Après avoir énormément apprécié la série sur Jeff Dahmer (Netflix), je me suis penché sur ce comics et je les trouve complémentaires pour tenter d'explorer la psyché de ce serial killer. Je note des différences d'interprétations sur certains faits (le joggeur, le contrôle de police ....). Un album sur la jeunesse de Dahmer basé sur les souvenirs de l'auteur avec qui il a partagé ses années lycée. On ne peut pas dire que Backderf soit un intime de Dahmer, ils ont partagé des cours et quelques loisirs ensembles. Un récit qui fait froid dans le dos, un gamin qui inexorablement va basculer dans la démence. Un enfant sans amis, des parents qui vont divorcer, mais cela est-il suffisant pour en faire un tueur en série ? Les crimes qu'il commettra plus tard sont d'une incroyable cruauté. Mais cette bd s'arrête après son premier meurtre en 1978. Une narration qui nous fait partager son mal-être, l'impossibilité de s'intégrer. Un Jeffrey qui dès le début interpelle. Alors même si j'ai passé un excellent moment de lecture, la comparaison avec la série joue contre elle.

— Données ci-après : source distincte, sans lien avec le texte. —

-- ==== Sys2Proof/Syntax.lean ====
section
/-! DEFINITION. The instructions: one constructor for each row of spec/opcode_table.json, each with the fields the decoder
delivers (30_encoding.md R55): offsets and immediates already sign-extended to 16 bits, the raw word for the two Illegal
opcodes. -/

namespace Sys2Proof

/-- The 16 values of the opcode field, by name (30_encoding.md R54). -/
inductive Opcode where
  | br | add | ld | st | jsr | and | ldr | str | rti | not | ldi | sti | jmp | reserved | lea | trap
deriving DecidableEq, Repr

/-- A decoded instruction (R55). -/
inductive Instr where
  /-- BR: the three request bits and the offset. -/
  | br (n z p : Bool) (off : Word)
  /-- ADD, register form. -/
  | addReg (dr sr1 sr2 : RegIdx)
  /-- ADD, immediate form. -/
  | addImm (dr sr1 : RegIdx) (imm : Word)
  | ld (dr : RegIdx) (off : Word)
  | st (sr : RegIdx) (off : Word)
  | jsr (off : Word)
  | jsrr (base : RegIdx)
  /-- AND, register form. -/
  | andReg (dr sr1 sr2 : RegIdx)
  /-- AND, immediate form. -/
  | andImm (dr sr1 : RegIdx) (imm : Word)
  | ldr (dr base : RegIdx) (off : Word)
  | str (sr base : RegIdx) (off : Word)
  /-- RTI, opcode 1000: the decoder's Illegal variant with its raw word. -/
  | rti (raw : Word)
  | notReg (dr sr : RegIdx)
  | ldi (dr : RegIdx) (off : Word)
  | sti (sr : RegIdx) (off : Word)
  /-- JMP; RET is JMP with base 7. -/
  | jmp (base : RegIdx)
  /-- The reserved opcode 1101: the decoder's Illegal variant with its raw word. -/
  | reserved (raw : Word)
  | lea (dr : RegIdx) (off : Word)
  | trap (vec : Byte)
deriving DecidableEq, Repr

/-- The opcode the tag of an instruction determines (30_encoding.md R61 (a)). -/
def Instr.opcode : Instr → Opcode
  | .br _ _ _ _ => .br
  | .addReg _ _ _ => .add
  | .addImm _ _ _ => .add
  | .ld _ _ => .ld
  | .st _ _ => .st
  | .jsr _ => .jsr
  | .jsrr _ => .jsr
  | .andReg _ _ _ => .and
  | .andImm _ _ _ => .and
  | .ldr _ _ _ => .ldr
  | .str _ _ _ => .str
  | .rti _ => .rti
  | .notReg _ _ => .not
  | .ldi _ _ => .ldi
  | .sti _ _ => .sti
  | .jmp _ => .jmp
  | .reserved _ => .reserved
  | .lea _ _ => .lea
  | .trap _ => .trap

end Sys2Proof
end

Elle manque d'une véritable dimension dramatique. Graphiquement, un noir et blanc nerveux et esthétique. Des visages rectangulaires expressifs qui donnent un ton décalé. Un homme qui fera parler de lui en 1991. Note réelle : 3,5.


Jeffrey Dahmer est surnommé « le cannibale de Milwaukee » ! C’est un tueur en série américain qui a avoué avoir assassiné 17 jeunes hommes entre 1978 et 1991. Ces meurtres comportaient des viols, des démembrements, de la nécrophilie et du cannibalisme ! Voilà pour le CV du personnage. Le bilan comptable est impressionnant. L’auteur de cet album, Derf Backderf raconte la jeunesse de ce tueur sanguinaire hors du commun. Ben oui, Jeffrey a été son camarade d’école. Il se souvient que ce dernier était un adolescent timide, solitaire et alcoolique, un brin bizarre … Pour réaliser ce récit, Derf s’est remémoré bien évidement ses souvenirs mais il s’est appuyé également sur de nombreux témoignages afin de restituer l’entourage familiale et scolaire particulièrement anxiogène de Dahmer, tout en restant factuel, sans travestir cette période partagée. Pas de jugement. Pas de critique. Pas de censure. Juste des faits, des anecdotes, pour peut-être expliquer le pire. La frontière entre l’aliénation et la normalité est très mince. Cela fait froid dans le dos. Au-delà du récit, quelques remarques. Tout d’abord le titre est incongru. Derf n’a jamais été pote avec Dahmer. Ils fréquentaient les mêmes classes. Point barre. Derf côtoyait Dahmer. Dahmer n’avait pas d’amis. Il était seul, invisible aux yeux des autres. Il était une sorte d’attraction quand il feintait des crises d’épilepsie. Côté graphisme, c’est bof. C’est trop figé. Visuellement rien de bien fou fou mais cela reste efficace. Mais là n’est pas le problème. Le témoignage de Derf sur la naissance d’un tueur en série est remarquable. C’est bien écrit et bien documenté. A découvrir même si les frissons vont parcourir votre corps. Jeffrey Dahmer a été condamné à 957 ans de prison. Il est mort assassiné en 1994, battu à mort par un autre prisonnier.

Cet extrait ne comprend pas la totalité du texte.